Although not a concept that is overly broad, flash memory resistance is a measure of how many erase / write cycles a flash block can withstand before “hard” errors begin to appear. Very often these failures are only in individual bits, and it is very rare that the entire block fails. With a high enough erase / write number, the “soft” error rate also increases due to a number of other mechanisms in the SSD itself.

Funciones de una controladora SSD

If ECC can be used to correct these “hard” errors and the “soft” errors do not increase, then the life of the entire block is greatly lengthened, well beyond the resistance specified by the manufacturer.

Let’s take an example: let’s say that an unused NAND chip has enough “soft” errors to require 8 bits of ECC, that is, each page read can have up to 8 bits that have been corrupted randomly (generally due to the electrical noise we were talking about). at first). The ECC used in this chip can correct 12-bit errors, so that the ECC could not solve this problem we should find 8 “soft” errors related to electrical noise plus another 5 “soft” due to wear.

Now, flash memory manufacturers guarantee that the first of those 5 failures will occur sometime after the SSD’s strength specification.

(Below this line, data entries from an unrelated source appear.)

-- ==== Sys2Proof/Machine/Start.lean ====
section
/-! DEFINITION. How commands start (03 R80-R88, R97-R99; 04 R117; 05 R165-R169; 13 R376-R381): the checks of an entry,
which candidate a sequencer accepts, and what a start, a resumed routine and a released node do. -/
namespace Sys2Proof.Machine

/-! ### ABORT (07 R218, R219) -/

/-- SCOPE of ABORT: 0 ENTRY, 1 RING, 2 CONTEXT. -/
def abScope (e : Cmd) : Nat := fld e 12 0 2
/-- RING of ABORT. -/
def abRing (e : Cmd) : Nat := fld e 8 0 14
/-- CONTEXT of ABORT. -/
def abCtx (e : Cmd) : Nat := fld e 10 0 12
/-- SEQ of ABORT. -/
def abSeq (e : Cmd) : Nat := fld e 16 0 64

/-- ABORT: its checks. -/
def State.chkAbort (s : State) (p : Nat) (e : Cmd) : Option Res :=
  let sc := abScope e
  let r := s.ring? (pkey p (abRing e))
  firstOf [need (zeros e [(9, 6, 2), (11, 4, 4), (12, 3, 5), (13, 0, 24), (24, 0, 64)]) (mal 0x0102),
    need (sc != 2 || abRing e == 0) (mal 0x0104),
    need (decide (2 ≤ sc) || r.isSome) (acc 0x0005),
    need (sc != 1 || abRing e != 0) (acc 0x0290),
    need (decide (2 ≤ sc) || abCtx e == 0) (mal 0x0104),
    need (sc != 2 || (s.ctx? (pkey p (abCtx e))).isSome) (acc 0x0006),
    need (sc != 3) (mal 0x0104),
    (if sc = 0 then need (match r with | some x => decide (1 ≤ abSeq e ∧ abSeq e ≤ x.lastSeq) | none => false) (acc 0x0291)
     else need (abSeq e == 0) (mal 0x0104))]

/-- The started entry of a SEQ of a ring. -/
def State.entryBySeq (s : State) (p r seq : Nat) : Option Nat :=
  (s.works.find? fun e => e.2.site == .ring p r && e.2.seq == seq).map fun e => e.1

/-- An ABORT decides what it aborts, in step 5, and completes at this boundary (07 R219). -/
def State.fireAbort (s : State) (w : Nat) : State :=
  match s.work? w with
  | none => s
  | some x => match x.phase with
    | .aborting due =>
      if s.tick ≤ due then s
      else
        let e := x.cmd
        let urgent := flag e 12 2
        match abScope e with
        | 0 =>
          if x.site = .ring x.part (abRing e) ∧ x.seq = abSeq e then s.finish w Res.ok
          else match s.entryBySeq x.part (abRing e) (abSeq e) with
          | none => s.finish w (Res.of .alreadyDone 0)
          | some v => match s.work? v with
            | some y =>
              if s.isDone y then s.finish w (Res.of .alreadyDone 0)
              else (s.finish w Res.ok).decideAbort (.work v) .aborted 0 urgent
            | none => s.finish w (Res.of .alreadyDone 0)
        | 1 => (s.finish w Res.ok).decideAbort (.ring (pkey x.part (abRing e))) .aborted 0 urgent
        | _ => (s.finish w Res.ok).decideAbort (.ctx (pkey x.part (abCtx e))) .aborted 0 urgent
    | _ => s

/-- The ABORTs of step 5. -/
def State.fireAborts (s : State) : State := foldS (Tbl.keys s.works) State.fireAbort s

/-! ### The checks of a command (03 R83, R98; 04 R108) -/

/-- The command's own checks, in the order of its field table. -/
def State.ownChk (s : State) (x : Work) : Option Res :=
  let e := x.cmd
  let p := x.part
  match opcodeOf e with
  | 0x00 => none
  | 0x01 => s.chkLaunch x
  | 0x02 => s.chkDispatch x
  | 0x03 => s.chkGather x
  | 0x04 => s.chkRoute x
  | 0x05 => s.chkGroupedMm x
  | 0x08 => s.chkFenceWait x
  | 0x09 => s.chkFenceSignal x
  | 0x0A => s.chkWriteValue x
  | 0x0B => s.chkCopy x
  | 0x0C => s.chkTimestamp x
  | 0x0D => s.chkCond x
  | 0x0E => s.chkLoop x
  | 0x0F => s.chkCall x
  | 0x10 => s.chkFeed x
  | 0xC0 => s.chkCtxCreate p e
  | 0xC1 => s.chkCtxDestroy p e
  | 0xC2 => s.chkRingCreate p e
  | 0xC3 => s.chkRingConfig p e
  | 0xC4 => s.chkRingDestroy p e
  | 0xC5 => s.chkRingQuery p e
  | 0xC6 => s.chkAbort p e
  | 0xC8 => s.chkGraphLoad p e
  | 0xC9 => s.chkGraphPatch p e
  | 0xCA => s.chkGraphUnload p e
  | 0xCB => s.chkGraphQuery p e
  | 0xD0 => s.chkFenceAlloc p e
  | 0xD1 => s.chkFenceFree p e
  | 0xD2 => s.chkFenceExport p e
  | 0xD3 => s.chkFenceImport p e
  | 0xD4 => s.chkFenceQuery p e
  | 0xD8 => s.chkMemAlloc p e
  | 0xD9 => s.chkMemFree p e
  | 0xE0 => s.chkTableCreate p e
  | 0xE1 => s.chkTableStage p e
  | 0xE2 => s.chkTableCommit p e
  | 0xE3 => s.chkTableDestroy p e
  | 0xE4 => s.chkTableQuery p e
  | 0xE8 => s.chkLayerCreate p e
  | 0xE9 => s.chkLayerDestroy p e
  | 0xEA => s.chkBiasSet p e
  | 0xEB => s.chkLayerQuery p e
  | _ => some (Res.of .badOpcode 0x0106)

/-- Does an entry at an index run past the end of its ring's buffer? -/
def wraps (r : Ring) (i len : Nat) : Bool := decide (2 ^ r.sizeLog2 < i % 2 ^ r.sizeLog2 + len)

/-- The checks of 03 R83 on an entry of ring `r` of a partition, but for where it stands in the buffer and its own. -/
def State.headChk (s : State) (r : Nat) (e : Cmd) : List (Option Res) :=
  let op := opcodeOf e
  [need (headerOk e) (mal 0x0102), need (s.inDispatch op) (Res.of .badOpcode 0x0106),
   need (r == 0 || !isAdmin op) (Res.of .badOpcode 0x0107),
   need (r != 0 || isAdmin op || op == 0) (Res.of .badOpcode 0x0108), need (lenOk e) (mal 0x0103)]

/-- The checks of 03 R83 before a command's own: for an entry all of them, for a node the opcode and LEN of its
effective body (05 R165). -/
def State.entryChk (s : State) (x : Work) : Option Res :=
  let e := x.cmd
  let op := opcodeOf e
  match x.site with
  | .ring p r =>
    firstOf (need (match s.ring? (pkey p r) with | some y => !wraps y x.idx (lenOf e) | none => true) (mal 0x0101) ::
      s.headChk r e)
  | .node _ _ => firstOf [need (s.inDispatch op) (Res.of .badOpcode 0x0106), need (lenOk e) (mal 0x0103)]

/-! ### What a command's start does -/

/-- A ring as it stood at the boundary of the current tick: with the drops counted then, without a slot that the tick granted, and with the entry
that the tick has started still staged (03 R85, R105).
Mark: DEDUCED (notes/assumptions/30.md). -/
def State.ringAtBoundary (s : State) (k : Nat) (r : Ring) : Ring :=
  let begun := s.works.any fun e => e.2.site == .ring (keyPart k) (keyLocal k) && e.2.started == s.tick
  { r with slot := if r.slotFrom = s.tick then none else r.slot, piDrops := r.dropsWas % 2 ^ 16, dbIgnored := r.dropsWas / 2 ^ 16,
           staged := if begun then some { idx := r.ci, words := [], since := s.tick }
                     else r.staged.filter fun st => decide (st.since ≤ s.tick) }

/-- The report of an admin query, as things stand when it starts (03 R105; 05 R160; 06 R185; 08 R263; 09 R274).
Mark: DEDUCED (notes/assumptions/30.md). -/
def State.queryReport (s : State) (p : Nat) (e : Cmd) : List Byte :=
  match opcodeOf e with
  | 0xC5 => (match s.ring? (pkey p (fld e 8 0 14)) with
    | some r => (s.ringAtBoundary (pkey p (fld e 8 0 14)) r).report s.ftc
    | none => [])
  | 0xCB => (match s.graphOf p (fld e 8 0 13) with | some u => s.graphReport u | none => [])
  | 0xD4 => s.fenceRecord (pkey p (fenceNo e))
  | 0xE4 => (match s.tableOf p (fld e 8 0 12) with | some u => s.tableReport u | none => [])
  | _ => s.layerReport (layerKey p e)

/-- Is the opcode an admin query? -/
def isQuery (op : Nat) : Bool := decide (op = 0xC5 ∨ op = 0xCB ∨ op = 0xD4 ∨ op = 0xE4 ∨ op = 0xEB)

/-- The byte that holds LOC of a query's DEST. -/
def queryLocByte (op : Nat) : Nat := if op = 0xD4 then 12 else 10

/-- An admin command that has passed its checks is in progress on the general complex until its routine resumes
(03 R97, 12 R354): a query writes its report, an ABORT waits for what it aborts, and EXPERT_BIAS_SET reads its vector.
Mark: DEDUCED (notes/assumptions/29.md). -/
def State.beginAdmin (s : State) (w : Nat) (x : Work) : State :=
  let e := x.cmd
  let op := opcodeOf e
  let c0 := pkey x.part 0
  if isQuery op then s.phase w (.io (.report x.report) s.tick)
  else match op with
  | 0xC6 => s.phase w (.aborting (s.tick + 1))
  | 0xC8 => (s.hold w [s.mrefLoc c0 e 16]).phase w (.io .admin s.tick)
  | 0xE0 => (if flag e 13 3 then s else s.hold w [s.mrefLoc c0 e 48]).phase w (.io .admin s.tick)
  | 0xE1 => (s.hold w [s.mrefLoc c0 e 16, s.mrefLoc c0 e 32]).phase w (.io .admin s.tick)
  | 0xD3 => (s.adjWork w fun x => { x with bound := (s.homeExport x.part e).map fun y => y.no }).phase w (.io .admin s.tick)
  | 0xEA => ((s.hold w [s.mrefLoc c0 e 16]).issueRead c0 4 (s.mrefLoc c0 e 16) (4 * s.nexpOf (layerKey x.part e))).phase w (.io .bias s.tick)
  | _ => s.phase w (.io .admin s.tick)

/-- A command that has passed its checks begins. -/
def State.begin_ (s : State) (w : Nat) (x : Work) (desc : DescSt) : State :=
  match opcodeOf x.cmd with
  | 0x00 => s.beginNop w
  | 0x01 => s.beginLaunch w x
  | 0x02 => s.beginDispatch w x desc
  | 0x03 => s.beginGather w x
  | 0x04 => s.beginRoute w x
  | 0x05 => s.beginGroupedMm w x
  | 0x08 => s.beginFenceWait w x
  | 0x09 => s.beginFenceSignal w x
  | 0x0A => s.beginWriteValue w x
  | 0x0B => s.beginCopy w x
  | 0x0C => s.beginTimestamp w x
  | 0x0D => s.beginPred w x
  | 0x0E => s.beginPred w x
  | 0x0F => s.tryChild w (fld x.cmd 8 0 13) false
  | 0x10 => s.beginFeed w x
  | _ => s.beginAdmin w x

/-- Does a command in this phase wait for something, so that its routine has parked (13 R379)?
Mark: DEDUCED (notes/assumptions/42.md). -/
def Phase.parks : Phase → Bool
  | .decided _ _ => false
  | .launching _ => false
  | .running => false
  | _ => true
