/-- A processor that was switching runs its new component, or the old one again. -/
def State.endSwitch (s : State) (n : Nat) : State :=
  let w := s.fw
  if w.reverting && w.switchList.contains n then
    let rest := w.switchList.filter fun k => k != n
    (s.adjProc n fun p => { p with imageB := !p.imageB, version := p.old, switched := none }).adjFw fun w =>
      { w with switchList := rest, reverting := rest != [] }
  else
    let s1 := s.adjProc n fun p => { p with imageB := !p.imageB, version := w.stagedVersion, old := p.version, switched := some s.ftc }
    if w.act ≠ 4 then s1.adjFw fun w => { w with switchList := n :: w.switchList, reverting := true }
    else match nextSwitch n with
    | some k => s1.adjFw fun w => { w with act := 3, next := k, switchList := n :: w.switchList }
    | none => (s1.adjFw fun w => { w with act := 6, switchList := n :: w.switchList }).askFlash
        (.record (s1.proc 9).imageB (some (w.stagedVersion, w.stagedSvn)))

/-! ### Crashes and restarts (12 R360-R366) -/

/-- The 64 bytes of a crash record, its STAMP at a free instant of the tick (01 R43); mcause and the rest of the trap state are the processor's.
Mark: DEDUCED (notes/assumptions/101.md). -/
def State.crashRecord (s : State) (n cause crashes : Nat) (held : Bool) (pc info : Nat) : List Byte :=
  let duties := sumNat ((List.range 14).map fun d => if (s.duty d).1 = n ∧ (s.duty d).2 = false then 2 ^ d else 0)
  leBytes 8 ((s.ftc + (Config.word (s.free + 1)).toNat % 64) % 2 ^ 63) ++ leBytes 1 n ++ leBytes 1 cause ++ leBytes 1 crashes ++
  leBytes 1 (natOfBool held) ++
    leBytes 4 ((Config.word s.free).toNat % 2 ^ 32) ++ leBytes 4 pc ++ leBytes 4 info ++ leBytes 4 (s.proc n).version ++
    leBytes 4 duties ++ leBytes 8 0 ++ List.replicate 24 0

/-- Write a crash record: into the first free register, or counted in LOST; FLASH copies it to the crash log (12 R365). -/
def State.logCrash (s : State) (r : List Byte) : State :=
  (s.adjFw fun w =>
    if w.crashRecs.length < 16 then { w with crashRecs := w.crashRecs ++ [r] }
    else { w with crashLost := satInc 8 w.crashLost }).askFlash (.crash r)

/-- What the crash of a processor does to the device (12 R362, R364). -/
def State.crashEffects (s : State) (n : Nat) (held : Bool) : State :=
  if n < 8 then
    let s1 := (s.rerunAdmin n).moveDuties n
    if (s.duty 11).1 = n then s1.adjFw fun w => { w with busy := [] } else s1
  else if n = 9 then s.clampClocks
  else if 11 ≤ n then s.adjProc n fun p => { p with gate := !held, degraded := if held then true else p.degraded }
  else s

/-- A crash of SEC sends the boot to recovery (14 R410, R413): no other processor runs, and SEC restarts.
Mark: DEDUCED (notes/assumptions/117.md). -/
def State.toRecovery (s : State) : State :=
  let sec := { s.proc 8 with st := .restarting }
  let s1 := s.adjFw fun w => { w with procs := (List.replicate 19 Proc.reset).set 8 sec }
  { s1 with boot := { s1.boot with phase := .recovery } }

/-- A firmware processor is declared crashed. One that crashes within 1 s of its switch, or while it switches, restarts from the
old image (12 R370). -/
def State.procCrash (s : State) (n cause pc info : Nat) : State :=
  let p := s.proc n
  let alive := match p.st with
    | .running => true | .booting => true | .switching => true
    | _ => n == 8 && s.booting && s.boot.phase == .rom
  if decide (19 ≤ n) || !alive || !s.mayCrash n cause then s
  else
    let switching := match p.st with | .switching => true | _ => false
    let going := switching && !(s.fw.reverting && s.fw.switchList.contains n)
    let fresh := match p.switched with | some t => decide (s.ftc < t + 1000000000) | none => false
    let back := going || fresh
    let flips := (fresh && !going) || (switching && !going)
    let times := s.ftc :: p.declared.filter fun t => decide (s.ftc < t + 10000000000)
    let twice := n == 8 && p.declared.any fun t => decide (s.ftc < t + 1000000000)
    let held := decide (3 ≤ times.length) || twice
    let code := if back then 5 else cause
    let crashes := satInc 8 p.crashes
    let s0 : State := { s with free := s.free + 2 }
    let s1 := (s0.logCrash (s.crashRecord n code crashes held pc info)).adjProc n fun p =>
      { p with sramUe := cause == 3, st := if held then .heldDown else .restarting, crashes := crashes, cause := code, declared := times,
               imageB := if flips then !p.imageB else p.imageB, version := if flips then p.old else p.version,
               switched := none }
    let s2 := ((s1.crashEffects n held).crashSources n).raise 44
    let rest := s2.fw.switchList.filter fun k => k != n
    let s3 := if back then (s2.adjFw fun w => { w with switchList := rest }).stopActivation 6
      else if flips then s2.adjFw fun w => { w with switchList := rest, reverting := rest != [] }
      else s2
    let s4 := if twice then s3.machineCheck 8 0 0 0 0 else s3
    if n = 8 ∧ s.booting = true ∧ (1 ≤ p.crashes ∨ s.boot.phase = .rom ∨ s.boot.phase = .image) then s4.toRecovery else s4

/-- The restart time goes into the newest record of the processor that has none.
Mark: DEDUCED (notes/assumptions/101.md). -/
def stampRestart (n ftc : Nat) : List (List Byte) → List (List Byte)
  | [] => []
  | r :: rs =>
    if r.getD 8 0 = BitVec.ofNat 8 n ∧ leNat ((r.drop 32).take 8) = 0 then
      (r.take 32 ++ leBytes 8 ftc ++ r.drop 40) :: stampRestart n ftc rs
    else r :: stampRestart n ftc rs

/-- Duties that wait are taken up by a core that runs again.
Mark: DEDUCED (notes/assumptions/66.md). -/
def State.takeDuties (s : State) (n : Nat) : State :=
  if n < 8 then s.adjFw fun w => { w with duties := w.duties.map fun d => if d.2 then (n, false) else d } else s

/-- A processor runs again: after a crash from the verified cache, or, where its digest differs, from flash (a free
choice, which stands until SEC has read it again), which waits while SEC is down; after a switch from the other component.
Mark: DEDUCED (notes/assumptions/66, 101.md); DESIGN CHOICE (notes/assumptions/100.md). -/
def State.procRestart (s : State) (n : Nat) : State :=
  let p := s.proc n
  match p.st with
  | .restarting =>
    let key := cacheKey (compOf n) p.imageB
    let refetch := Config.flip s.free || s.fw.bad.contains key || !Tbl.has s.fw.cache key
    let s0 : State := { s with free := s.free + 2 }
    if refetch && n != 8 && !s.procUp 8 then s0.adjFw fun w => { w with bad := dedupNat (key :: w.bad) }
    else
      let s1 := (if refetch then s0.cacheComp (compOf n) p.imageB else s0).adjProc n fun p =>
        { p.runs s.sinceReset with degraded := false }
      let s2 := s1.adjFw fun w =>
        { w with refetch := w.refetch || refetch, bad := if refetch then w.bad.filter fun k => k != key else w.bad
                 crashRecs := stampRestart n (s.ftc + (Config.word (s.free + 1)).toNat % 64) w.crashRecs }
      (s2.returnSources n).takeDuties n
  | .switching => (((s.adjProc n fun p => p.runs s.sinceReset).endSwitch n).returnSources n).takeDuties n
  | _ => s

/-- 5 ms after a CCC was declared its launch gate opens and DEGRADED is set. -/
def State.gateTimeout (s : State) (n : Nat) : State :=
  let p := s.proc n
  if decide (11 ≤ n ∧ n < 19) && p.gate && !s.procUp n &&
      (match p.declared with | t :: _ => decide (t + 5000000 ≤ s.ftc) | [] => false) then
    s.adjProc n fun p => { p with gate := false, degraded := true }
  else s

/-- At the boundary after a CCC runs again its gate opens. -/
def State.openGates (s : State) : State :=
  s.adjFw fun w => { w with procs := w.procs.map fun p => if p.gate ∧ p.st = .running then { p with gate := false } else p }

/-- A processor's watchdog warning. -/
def State.wdtWarn (s : State) (n : Nat) : State := if n < 19 ∧ s.procUp n = true then s.raisePrivate n 2 else s

/-! ### The board management port (12 R371-R373) -/

/-- Is TELEMETRY held by a core that runs? -/
def State.telemetryUp (s : State) : Bool := !(s.duty 11).2 && s.procUp (s.duty 11).1

/-- A reply on PP4 whose content the spec leaves to the standards: a free word follows the head.
Mark: PRESUMED (notes/assumptions/93.md). -/
def State.mctpReply (s : State) (eid mtype : Nat) (head : List Word) : State :=
  ({ s with free := s.free + 1 } : State).send (.mctp eid mtype (head ++ [Config.word s.free]))

/-- An MCTP message arrives. A control message that sets the endpoint ID (command 1 in byte 1, the ID in byte 3 of its
body) is carried out; a PLDM or SPDM request occupies its requester, one at a time; another type is rejected.
Mark: PRESUMED (notes/assumptions/93.md). -/
def State.mctpIn (s : State) (eid mtype : Nat) (body : List Word) : State :=
  let s1 := s.raise 39
  if !s1.telemetryUp then s1
  else
    let w := (body.headD 0).toNat
    if mtype = 0 then
      (if bitsOf w 8 8 = 1 then s1.adjFw fun x => { x with eid := bitsOf w 24 8 } else s1).mctpReply eid 0 []
    else if mtype = 1 ∨ mtype = 5 then
      if s1.fw.busy.any fun m => m.1 == eid then s1 else s1.adjFw fun x => { x with busy := (eid, mtype) :: x.busy }
    else s1.mctpReply eid mtype []

/-- The requester of a message is free again. -/
def State.mctpEnds (s : State) (eid : Nat) : State := s.adjFw fun x => { x with busy := x.busy.filter fun m => m.1 != eid }

/-- May a request of a requester be answered: it came as an MCTP message, and TELEMETRY runs? -/
def State.mctpHas (s : State) (eid mtype : Nat) : Bool := s.telemetryUp && s.fw.busy.contains (eid, mtype)

/-- SPDM requests that SEC supports, by code.
Mark: PRESUMED (notes/assumptions/93.md). -/
def spdmKnown (code : Nat) : Bool := [0x81, 0x82, 0x83, 0x84, 0xE0, 0xE1, 0xE3].contains code

/-- What an SPDM measurement covers (12 R372): the boot ROM; the running SEC, GC, PWR, SCH and CCC components; the loaded patch;
the configuration region; grade, array map and FUSE_SVN, with TEST (14 R402). -/
def State.measured (s : State) (i : Nat) : List Byte :=
  match i with
  | 1 => Config.bootRom
  | 2 => s.fw.flash.compBytes (s.proc 8).imageB 2
  | 3 => s.fw.flash.compBytes (s.proc 0).imageB 1
  | 4 => s.fw.flash.compBytes (s.proc 9).imageB 3
  | 5 => s.fw.flash.compBytes (s.proc 10).imageB 4
  | 6 => s.fw.flash.compBytes (s.proc 11).imageB 5
  | 7 => s.bw.words.flatMap fun w => leBytes 20 w.2
  | 8 => cellBytes s.fw.flash.config 0 configBytes
  | _ => leBytes 2 s.cfg.grade ++ ((List.range 128).map fun c => BitVec.ofNat 8 (s.cfg.arrays c)) ++
      leBytes 1 s.fw.fuseSvn ++ leBytes 1 (bitsOf s.boot.straps 8 1)

/-- A measurement: a SHA-384 digest, and zeros for the patch where none is loaded.
Mark: PRESUMED (notes/assumptions/93.md). -/
def State.measurement (s : State) (i : Nat) : List Byte :=
  if i = 7 ∧ s.bw.shownId = 0 then List.replicate 48 0 else Config.sha384 (s.measured i)

/-- What SEC answers to a supported request behind its header: the measurement of the index in byte 3, or all of them for 0xFF;
the certificate chain of slot 0; the rest is left to the standard.
Mark: PRESUMED (notes/assumptions/93.md). -/
def State.spdmBody (s : State) (code : Nat) (body : List Word) : List Word :=
  let i := bitsOf (body.headD 0).toNat 24 8
  if code = 0xE0 then
    let l := if 1 ≤ i ∧ i ≤ 9 then [i] else if i = 0xFF then (List.range 9).map (· + 1) else []
    l.flatMap fun k => bytesWords 6 (s.measurement k)
  else if code = 0x82 then bytesWords ((Config.certChain.length + 7) / 8) Config.certChain
  else []

/-- SEC answers an SPDM request: ERROR Busy while it is down, ERROR for a request that it does not support.
Mark: PRESUMED (notes/assumptions/93.md). -/
def State.spdmIn (s : State) (eid code : Nat) (body : List Word) : State :=
  if !s.mctpHas eid 5 then s
  else
    let s1 := s.mctpEnds eid
    if !s.procUp 8 then s1.send (.mctp eid 5 [BitVec.ofNat 64 (0x7F * 2 ^ 8 + 0x03 * 2 ^ 16)])
    else if spdmKnown code then s1.mctpReply eid 5 (BitVec.ofNat 64 (code % 128 * 2 ^ 8) :: s.spdmBody code body)
    else s1.send (.mctp eid 5 [BitVec.ofNat 64 (0x7F * 2 ^ 8 + 0x07 * 2 ^ 16)])

/-- TELEMETRY answers a PLDM request; `type_` is its PLDM type. Type 2 reads the sensor that the body names. Type 5 brings
image words for the staging window behind an offset, and stages at the end, when no word follows; both take effect at the next
boundary (12 R352).
Mark: PRESUMED (notes/assumptions/93.md). -/
def State.pldmIn (s : State) (eid type_ : Nat) (body : List Word) : State :=
  if !s.mctpHas eid 1 then s
  else
    let s1 := s.mctpEnds eid
    match type_, body with
    | 2, k :: _ => s1.send (.mctp eid 1 [BitVec.ofNat 64 (s.fw.sensors.getD k.toNat 0)])
    | 5, body =>
      let (k, s2) := s1.takeFree
      (s2.hostOp (.pldm body (Config.flip k))).mctpReply eid 1 []
    | _, _ => s1.mctpReply eid 1 []

/-- A PLDM update's message takes effect: image words, of which the end is kept as the image's length, or the request to stage.
Mark: PRESUMED (notes/assumptions/93.md). -/
def State.pldmOp (s : State) (body : List Word) (ok : Bool) : State :=
  match body with
  | [] => (s.stage s.fw.pldmEnd ok).adjFw fun x => { x with pldmEnd := 0 }
  | o :: ws =>
    let cells := (wordBytes ws).zipIdx.map fun c => (o.toNat + c.2, c.1)
    s.adjFw fun x =>
      { x with staged := Mem.putAll (cells.filter fun c => decide (c.1 < imageSlotBytes)) x.staged
               pldmEnd := max x.pldmEnd (min imageSlotBytes (o.toNat + 8 * ws.length)) }

/-- The fenced cores. -/
def State.fencedCount (s : State) : Nat := ((List.range 128).filter fun c => s.isFenced c).length

/-- The sensors are updated, every 100 ms: Mahorn W, module W, hub die temperature and requests per second are measured; the level and
the fenced cores are Mahorn's own. -/
def State.sensorUpdate (s : State) (r : List Nat) : State :=
  if !s.telemetryUp || decide (s.sinceReset < s.fw.sensorAt + 100000000) then s
  else s.adjFw fun x =>
    { x with sensors := [r.getD 0 0, r.getD 1 0, r.getD 2 0, s.pwr.level, r.getD 3 0, s.fencedCount], sensorAt := s.sinceReset }

/-- A write of 1 to MH_FW_CRASH_CTRL.CLEAR: every crash record becomes invalid. -/
def State.clearCrashes (s : State) : State := s.adjFw fun w => { w with crashRecs := [] }

end Sys2Proof.Machine
end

This means that no bit will fail due to wear until the erase / write cycles specified by the manufacturer are exceeded. Now keep in mind that the specs are not precise enough to predict when the next bit will fail, and it can actually take several thousand erase / write cycles above the spec for this to happen; remember that the manufacturer guarantees that it will not happen before X cycles, but not when it will happen once they are exceeded.

This means that it can take a long time before a block becomes so corrupt that it needs to be removed from service (and also for this the SSD usually have “extra” blocks to replace the corrupt ones), which in turn means that the resistance of the error-corrected block could be many times larger than the specified resistance, depending on the number of excess errors that the ECC is designed to correct.

What impact does the error correction code have on an SSD?

As we have explained before, flash memory is so cheap because it does not include the ECC in the chips themselves, but is integrated into other hardware external to them, and as you will suppose this has a price. A more sophisticated ECC requires more processing power on the controller and can be slower if the algorithms are not very modern. Also, the number of errors that can be corrected will depend on how large the memory sector is being corrected, so an SSD controller with a sophisticated ECC algorithm is likely to use a lot of resources, reducing overall SSD performance . These enhancements also make the controller more expensive .

Phison-E16-controladora

ECC algorithms have their own mathematical state depending on the controller (in other words, there is no standard), and even the most basic ECC encodings (Reed-Solomon and LDPC) are quite complicated to understand. When someone talks about the Shannon limit (the maximum number of bits that can be corrected), it is a quantity that, as you don’t know from the manufacturer in the technical specifications, is extremely difficult to calculate.

Just stick with it: More correction bits lead to a longer lifespan for the SSD, but it also has some impact on performance, or even product price, by needing a more powerful controller.